#### THE TASK
Stopping at the line that holds "let danger (p", repeat the lines below exactly, starting from the very first and including that final line.

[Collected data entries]
*** Begin section ***

/-- A configured path is relevant to a sign: its own for role PATH, and else one of a watched segment (R116). -/
def State.relevantTo (s : State) (g : Sign) (p : Fin 12) : Prop :=
  (s.path p).cfg.members ≠ 0 ∧
  match g.cfg.role with
  | .none => False
  | .path => g.cfg.path = some p
  | .advance => s.watches g (s.path p).cfg.segment
  | .info => s.watches g (s.path p).cfg.segment

/-- Sign n has the plan that R120 gives it: the first class whose condition holds, with the rotation of that class, of at most six
distinct pages, and the device's own closure or caution page in front where R120 puts it. -/
def State.planStands (t : State) (n : Fin 16) : Prop :=
  let g := t.sign n
  let danger (p : Fin 12) : Prop := t.relevantTo g p ∧ ((t.path p).state = .alert ∨ (t.path p).state = .hold)
  let shut (i : Fin 4) : Prop := t.watches g i ∧ ((t.segment i).posture = .closing ∨ (t.segment i).posture = .closed)
  let watching : Prop := ∃ p : Fin 12, t.relevantTo g p ∧ (t.path p).state = .watch
  let announced : Prop := ∃ x ∈ t.listedNotices, x.state = .posted ∧ ∃ i : Fin 4, t.watches g i ∧ x.segments.getLsbD i.val = true
  (g.planClass = .hazard ↔ ∃ p, danger p) ∧
  (g.planClass = .closure ↔ (∀ p, ¬danger p) ∧ ∃ i, shut i) ∧
  (g.planClass = .caution ↔ (∀ p, ¬danger p) ∧ (∀ i, ¬shut i) ∧ (watching ∨ announced)) ∧
  (g.planClass = .condition ↔
    (∀ p, ¬danger p) ∧ (∀ i, ¬shut i) ∧ ¬watching ∧ ¬announced ∧ g.cfg.condition ≠ none) ∧
  g.rotation = (t.planOf g).2 ∧ g.rotation.Nodup ∧ g.rotation.length ≤ 6 ∧
  (g.planClass = .hazard → ∀ q ∈ g.rotation, ∃ p, danger p ∧ (t.path p).cfg.hazardPage = q) ∧
  (g.planClass = .closure → (∃ i, shut i ∧ ∃ c ∈ (t.segment i).causes, ∀ k : Nat, c ≠ .notice k) →
    g.rotation.head? = some (if g.cfg.role = .advance then 4 else 2)) ∧
  (g.planClass = .caution → watching → g.rotation.head? = some 3) ∧
  (g.planClass = .condition → g.rotation = g.cfg.condition.toList) ∧ (g.planClass = .blank → g.rotation = [])

/-- What a plan reads of paths, segments and notices differs between two states: a path's state, hazard page or segment, a cause
set, or the notices (R119). -/
def State.planInputsChanged (s t : State) : Prop :=
  (∃ n : Fin 12, (t.path n).state ≠ (s.path n).state ∨ (t.path n).cfg.hazardPage ≠ (s.path n).cfg.hazardPage ∨
    (t.path n).cfg.segment ≠ (s.path n).cfg.segment) ∨
  (∃ i : Fin 4, (t.segment i).causes ≠ (s.segment i).causes) ∨
  t.notices.slots ≠ s.notices.slots ∨ t.notices.order ≠ s.notices.order

/-- Sign n has taken another plan: from its first page, with a PLAN need of this tick, of class HAZARD for a HAZARD plan where no
HAZARD picture is displayed, and the report PLAN (R121, R122). -/
def State.planReplaced (s t : State) (n : Fin 16) : Prop :=
  let g := t.sign n
  g.index = 0 ∧ g.dwellCount = 0 ∧
  g.need = .plan (decide (g.planClass = .hazard ∧ (s.sign n).shown.cls ≠ .hazard)) s.now ∧ t.reported (.sign n) Flag.signPlan
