/-- RESTART abandons the runs, votes, trace, crossings, needs, holds, fills and queued writes, restarts every flasher, and keeps
the configuration, the latched states, the gates, the segment of a closing, closed or reopening segment whole, the causes, the
counts, the notices, the clock and a write, erase or save on the flash port; where neither line is free to ask for a page at
once, the miss queue is empty, every cache line not valid and a port that was filling idle; every configured object and SYSTEM
have a report, and the reply gives how many reports wait and how many work items were discarded (R23, R38, R61, R80, R94, R103,
R115, R131, R146, R163, R170, R183, R189). That the operation ticks of the port so made idle are 0 is the model's choice (log
entry 22). -/
def Obligations.RestartKeepsAndClears : Prop :=
  ∀ (tag : Byte) (s : State), s.listening →
    ∃ t : State, exec (.restart tag) s = .next t ∧
      t.link = { s.link with
        reports := t.link.reports, resetCause := .restart,
        reply := some { kind := 0x02, tag := tag, outcome := .ok,
                        data := u8 t.link.reports.length ++ u8 s.lib.workQueue.length } } ∧
      t.reported .system Flag.started ∧ (∀ i : Fin 4, t.reported (.segment i) 0) ∧ (∀ l : Fin 2, t.reported (.line l) 0) ∧
      t.reported .library 0 ∧ t.reported .trace 0 ∧
      (∀ i : Fin 16,
        ((s.channel i).cfg.mode ≠ .off → t.reported (.channel i) 0) ∧ ((s.sign i).cfg.role ≠ .none → t.reported (.sign i) 0) ∧
        t.channel i =
          { s.channel i with
            riseRun := 0, fallRun := 0, recoveryRun := 0, compared := none,
            state := (match (s.channel i).cfg.mode with | .off => .off | .fixed => .quiet | .reference => .quiet | .serve => .serve) }) ∧
      (∀ n : Fin 12,
        ((s.path n).cfg.members ≠ 0 → t.reported (.path n) 0) ∧ ((s.counter n).cfg.mode ≠ .off → t.reported (.counter n) 0) ∧
        (t.path n).cfg = (s.path n).cfg ∧ (∀ c : Fin 16, (t.path n).lastAct[c] = none) ∧ (t.path n).lastVote = 0 ∧
        (t.path n).state = (if (s.path n).state = .watch then .quiet else (s.path n).state) ∧
        t.counter n =
          (if (s.counter n).cfg.mode = .loopPair then
            { s.counter n with crossing := .idle, aOnTicks := 0, bOnTicks := 0, clearTicks := 0 } else s.counter n)) ∧
      (∀ i : Fin 6, (s.gate i).cfg.segment ≠ none → t.reported (.gate i) 0) ∧
      (∀ i : Fin 24, s.notices.slots[i] ≠ none → t.reported (.notice i) 0) ∧
      (∀ i : Fin 4, (t.segment i).causes = (s.segment i).causes ∧ (t.segment i).occupancy = (s.segment i).occupancy ∧
        (t.segment i).cfg = (s.segment i).cfg) ∧
      t.trace = { s.trace with entries := [], mark := none, truncated := false, nearFullPosted := false } ∧ t.economy = 0 ∧
      t.due = [] ∧ t.configImage = s.configImage ∧
      (∀ i : Fin 4, (s.segment i).posture = .closing ∨ (s.segment i).posture = .closed ∨ (s.segment i).posture = .reopening →
        s.confirmSettled i → t.segment i = s.segment i) ∧
      ((∀ i : Fin 4, s.confirmSettled i) → t.gates = s.gates) ∧
      (∀ i : Fin 8, (∀ j : Fin 4, s.confirmSettled j) →
        (t.flasher i).gateReq = (s.flasher i).gateReq ∧ (t.flasher i).pathReq = (s.flasher i).pathReq ∧
        (t.flasher i).running = (s.flasher i).effective s.inReserve ∧
        ((t.flasher i).running ≠ .none → (t.flasher i).phaseOn = true ∧
          (t.flasher i).countdown = (s.patterns.of (t.flasher i).running).on) ∧
        ((t.flasher i).running = .none → (t.flasher i).phaseOn = false ∧ (t.flasher i).countdown = 0)) ∧
      ((∀ l : Fin 2, (s.line l).inFlight ≠ none) → t.lib.missQueue = [] ∧
        (∀ (k : Fin 32) (w : Bool), (t.lib.cache[k].way w).valid = false ∧ t.lib.cache[k].lru1 = false) ∧
        ∀ (p : Page) (w : Bool) (i : Fin 8) (r : Bool), s.lib.port = .fill p w i r → t.lib.port = .idle ∧ t.lib.opTicks = 0) ∧
      (∀ n : Fin 16,
        (t.sign n).cfg = (s.sign n).cfg ∧ (t.sign n).need = .none ∧ (t.sign n).index = 0 ∧ (t.sign n).dwellCount = 0 ∧
        (t.sign n).band = (s.sign n).band ∧ (t.sign n).shown.page = (s.sign n).shown.page ∧ (t.sign n).holdNeed = none ∧
        ((s.sign n).cfg.sheddable = false →
          ((s.sign n).service = .showing ∨ (s.sign n).service = .lapsed ∨ (s.sign n).service = .held →
            ((t.sign n).service = .showing ∨ (t.sign n).service = .lapsed) ∧ (t.sign n).restoreNeed = some s.now) ∧
          ((s.sign n).service = .blank ∨ (s.sign n).service = .offline →
            (t.sign n).service = (s.sign n).service ∧ (t.sign n).pollCount = 0 ∧ (t.sign n).pollNeed = none))) ∧
      (∀ l : Fin 2, (t.line l).cfg = (s.line l).cfg ∧ (t.line l).state = .active ∧ (t.line l).activeCount = 0 ∧
        (t.line l).wakeCause = (s.line l).wakeCause ∧
        ((s.line l).inFlight ≠ none → (t.line l).inFlight = (s.line l).inFlight)) ∧
      t.lib.workQueue = [] ∧ t.lib.faulted = [] ∧ t.lib.cursor = none ∧ t.lib.nextSeq = s.lib.nextSeq ∧
      (∀ it : WorkItem, s.lib.workQueue.getLast? = some it →
        t.lib.lastFailure = some (it, .discarded) ∧ t.reported .library Flag.libWriteFailed) ∧
      (∀ (seq : Byte) (p : Page) (i : Fin 8) (d : StripData) (b : Fin 512) (image : Profile),
        s.lib.port = .program seq p i d ∨ s.lib.port = .erase seq b ∨ s.lib.port = .save seq image →
          t.lib.port = s.lib.port ∧ t.lib.opTicks = s.lib.opTicks) ∧
      { t.exceptOutputs with
        link := s.link, channels := s.channels, economy := s.economy, paths := s.paths, trace := s.trace,
        counters := s.counters, due := s.due } = { s.exceptOutputs with link := s.link }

*** End section ***

#### ANSWER TO THIS EXERCISE
/-- A configured path is relevant to a sign: its own for role PATH, and else one of a watched segment (R116). -/
def State.relevantTo (s : State) (g : Sign) (p : Fin 12) : Prop :=
  (s.path p).cfg.members ≠ 0 ∧
  match g.cfg.role with
  | .none => False
  | .path => g.cfg.path = some p
  | .advance => s.watches g (s.path p).cfg.segment
  | .info => s.watches g (s.path p).cfg.segment

/-- Sign n has the plan that R120 gives it: the first class whose condition holds, with the rotation of that class, of at most six
distinct pages, and the device's own closure or caution page in front where R120 puts it. -/
def State.planStands (t : State) (n : Fin 16) : Prop :=
  let g := t.sign n
  let danger (p : Fin 12) : Prop := t.relevantTo g p ∧ ((t.path p).state = .alert ∨ (t.path p).state = .hold)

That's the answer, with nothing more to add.